Researchers from two Louisiana universities recently collected data on two high-level team sports: Major League Baseball (MLB) and the NFL. They then compared those stats to the air quality index for each team's home city. 

Their analysis, published in January, shows that baseball teams commit an extra 0.000993 errors per game for every additional air quality index point, while quarterbacks can expect a 0.23-point dip in their QB rating, an all-around stat for measuring on-field performance. 

This study is the latest in a series of recent papers examining the effects of air quality on athletics. Another study published this year found that air pollution impacts running speed, while one conducted in 2017 linked air quality to the number of passes that soccer players made. 

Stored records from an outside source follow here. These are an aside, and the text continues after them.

-- ==== Sys2Proof/Laws/KeptSix.lean ====
section
/-! SUPPORT. What operations keep, continued: one lemma for each operation, in the order of the model's files. -/

namespace Sys2Proof.Machine
open Sys2Proof

theorem doRetire_kept {K : Keystone → Keystone → Prop} {a s : State} (port : Nat) (h : Kept K a s) :
    Kept K a (doRetire port s) := by
  unfold doRetire
  try dsimp only
  repeat' (first
    | with_reducible assumption
    | with_reducible apply onFab_kept
    | with_reducible apply copySections_kept
    | with_reducible apply freeRecs_kept
    | with_reducible apply wf_kept
    | with_reducible apply raiseEvent_kept)

theorem rtRefused_kept {K : Keystone → Keystone → Prop} {a s : State} (p : GPort) (a_ : Nat) (h : Kept K a s) :
    Kept K a (rtRefused p a_ s) := by
  unfold rtRefused
  try dsimp only
  repeat' (first
    | with_reducible assumption
    | with_reducible apply raiseEvent_kept)

theorem writeEpochCtrl_kept {K : Keystone → Keystone → Prop} {a s : State} (p : GPort) (w : Word) (h : Kept K a s) :
    Kept K a (writeEpochCtrl p w s).1 := by
  unfold writeEpochCtrl
  try dsimp only
  repeat' (first
    | with_reducible assumption
    | with_reducible apply klDenied_kept
    | with_reducible apply rtRefused_kept
    | with_reducible apply doFlip_kept
    | with_reducible apply wn_kept
    | with_reducible apply doRetire_kept
    | split)

theorem execFlip_kept {K : Keystone → Keystone → Prop} {a s : State} (hK : KsWaits K) (p : GPort) (h : Kept K a s) :
    KeptOut K a (execFlip p s) := by
  unfold execFlip
  try dsimp only
  repeat' (first
    | with_reducible assumption
    | with_reducible apply wrRow_kept
    | with_reducible apply writeEpochCtrl_kept
    | intro _
    | with_reducible apply KeptOut.next)

theorem execRetire_kept {K : Keystone → Keystone → Prop} {a s : State} (hK : KsWaits K) (p : GPort) (h : Kept K a s) :
    KeptOut K a (execRetire p s) := by
  unfold execRetire
  try dsimp only
  repeat' (first
    | with_reducible assumption
    | with_reducible apply wrRow_kept
    | with_reducible apply writeEpochCtrl_kept
    | intro _
    | with_reducible apply KeptOut.next)

theorem putBar_kept {K : Keystone → Keystone → Prop} {a s : State} (b : Barrier) (h : Kept K a s) :
    Kept K a (putBar b s) := by
  unfold putBar
  try dsimp only
  repeat' (first
    | with_reducible assumption
    | with_reducible apply onNet_kept)

theorem sendReleases_kept {K : Keystone → Keystone → Prop} {a s : State} (t : Tree) (b : Barrier) (h : Kept K a s) :
    Kept K a (sendReleases t b s) := by
  unfold sendReleases
  try dsimp only
  repeat' (first
    | with_reducible assumption
    | with_reducible apply ctrlOnEdge_kept
    | intro _
    | with_reducible apply Kept.foldl
    | split)

theorem stepBoundary_kept {K : Keystone → Keystone → Prop} {a s : State} (step : Nat) (h : Kept K a s) :
    Kept K a (stepBoundary step s) := by
  unfold stepBoundary
  dsimp only
  refine spareBoundary_kept _ (carryOutRetires_kept (Kept.withStep (wn_kept _ _ ?_)))
  split
  · exact doFlip_kept _ (wn_kept _ _ h)
  · exact h

theorem fireBar_kept {K : Keystone → Keystone → Prop} {a s : State} (b : Barrier) (h : Kept K a s) :
    Kept K a (fireBar b s) := by
  unfold fireBar
  try dsimp only
  repeat' (first
    | with_reducible assumption
    | with_reducible apply stepBoundary_kept
    | with_reducible apply putBar_kept
    | with_reducible apply testColl_kept
    | with_reducible apply putLand_kept
    | intro _
    | with_reducible apply Kept.foldl
    | split)

theorem released_kept {K : Keystone → Keystone → Prop} {a s : State} (t : Tree) (b : Barrier) (h : Kept K a s) :
    Kept K a (released t b s) := by
  unfold released
  try dsimp only
  repeat' (first
    | with_reducible assumption
    | with_reducible apply sendReleases_kept
    | with_reducible apply putBar_kept
    | with_reducible apply fireBar_kept
    | with_reducible apply raiseEvent_kept
    | split)

theorem advanceBar_kept {K : Keystone → Keystone → Prop} {a s : State} (t : Tree) (b : Barrier) (desc : List Byte) (h : Kept K a s) :
    Kept K a (advanceBar t b desc s) := by
  unfold advanceBar
  try dsimp only
  repeat' (first
    | with_reducible assumption
    | with_reducible apply putBar_kept
    | with_reducible apply released_kept
    | with_reducible apply ctrlOnEdge_kept
    | split)

theorem onBarrier_kept {K : Keystone → Keystone → Prop} {a s : State} (a_ : Arrived) (f : Tree → State → State) (hf : ∀ y0 y1, Kept K a y1 → Kept K a (f y0 y1)) (h : Kept K a s) :
    Kept K a (onBarrier a_ f s) := by
  unfold onBarrier
  try dsimp only
  repeat' (first
    | with_reducible assumption
    | with_reducible apply takeArrived_kept
    | with_reducible apply bump_kept
    | with_reducible apply routeErr_kept
    | with_reducible apply hf
    | split)

theorem execBarrierArrive_kept {K : Keystone → Keystone → Prop} {a s : State} (k : Known) (h : Kept K a s) :
    KeptOut K a (execBarrierArrive k s) := by
  unfold execBarrierArrive
  try dsimp only
  repeat' (first
    | with_reducible assumption
    | with_reducible apply onBarrier_kept
    | with_reducible apply putBar_kept
    | with_reducible apply advanceBar_kept
    | intro _
    | with_reducible apply KeptOut.next
    | split)

theorem pierRelease_kept {K : Keystone → Keystone → Prop} {a s : State} (p : Nat) (a_ : Arrived) (h : Kept K a s) :
    Kept K a (pierRelease p a_ s) := by
  unfold pierRelease
  try dsimp only
  repeat' (first
    | with_reducible assumption
    | with_reducible apply onBarrier_kept
    | with_reducible apply putLand_kept
    | with_reducible apply inject_kept
    | intro _
    | with_reducible apply Kept.foldl
    | split)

In this case, researchers accounted for other factors that might affect performance, like the team's budget. 

Francis Pope, a University of Birmingham professor of atmospheric studies, told The Daily Beast that this data is about more than just the heart and lungs — pollution also affects the brain. Unlike a sport like track in which the athlete is constantly moving, baseball and football are played in short bursts, so errors can easily occur due to failures in judgment. 

"Certainly the evidence is piling up," he told the outlet, "that pollution does appear to have an effect on the cognitive impacts of people, both in the short term and, via increased rates of diseases like Alzheimer's, the long term." 

Study co-author Jeremy Foreman stressed to the Daily Beast that air quality isn't the only factor that can affect an athlete's performance. 

"It doesn't mean that a high-performing quarterback is going to all of a sudden be awful because he's playing in a certain city," he said. "But how much better could you be if there was better air?"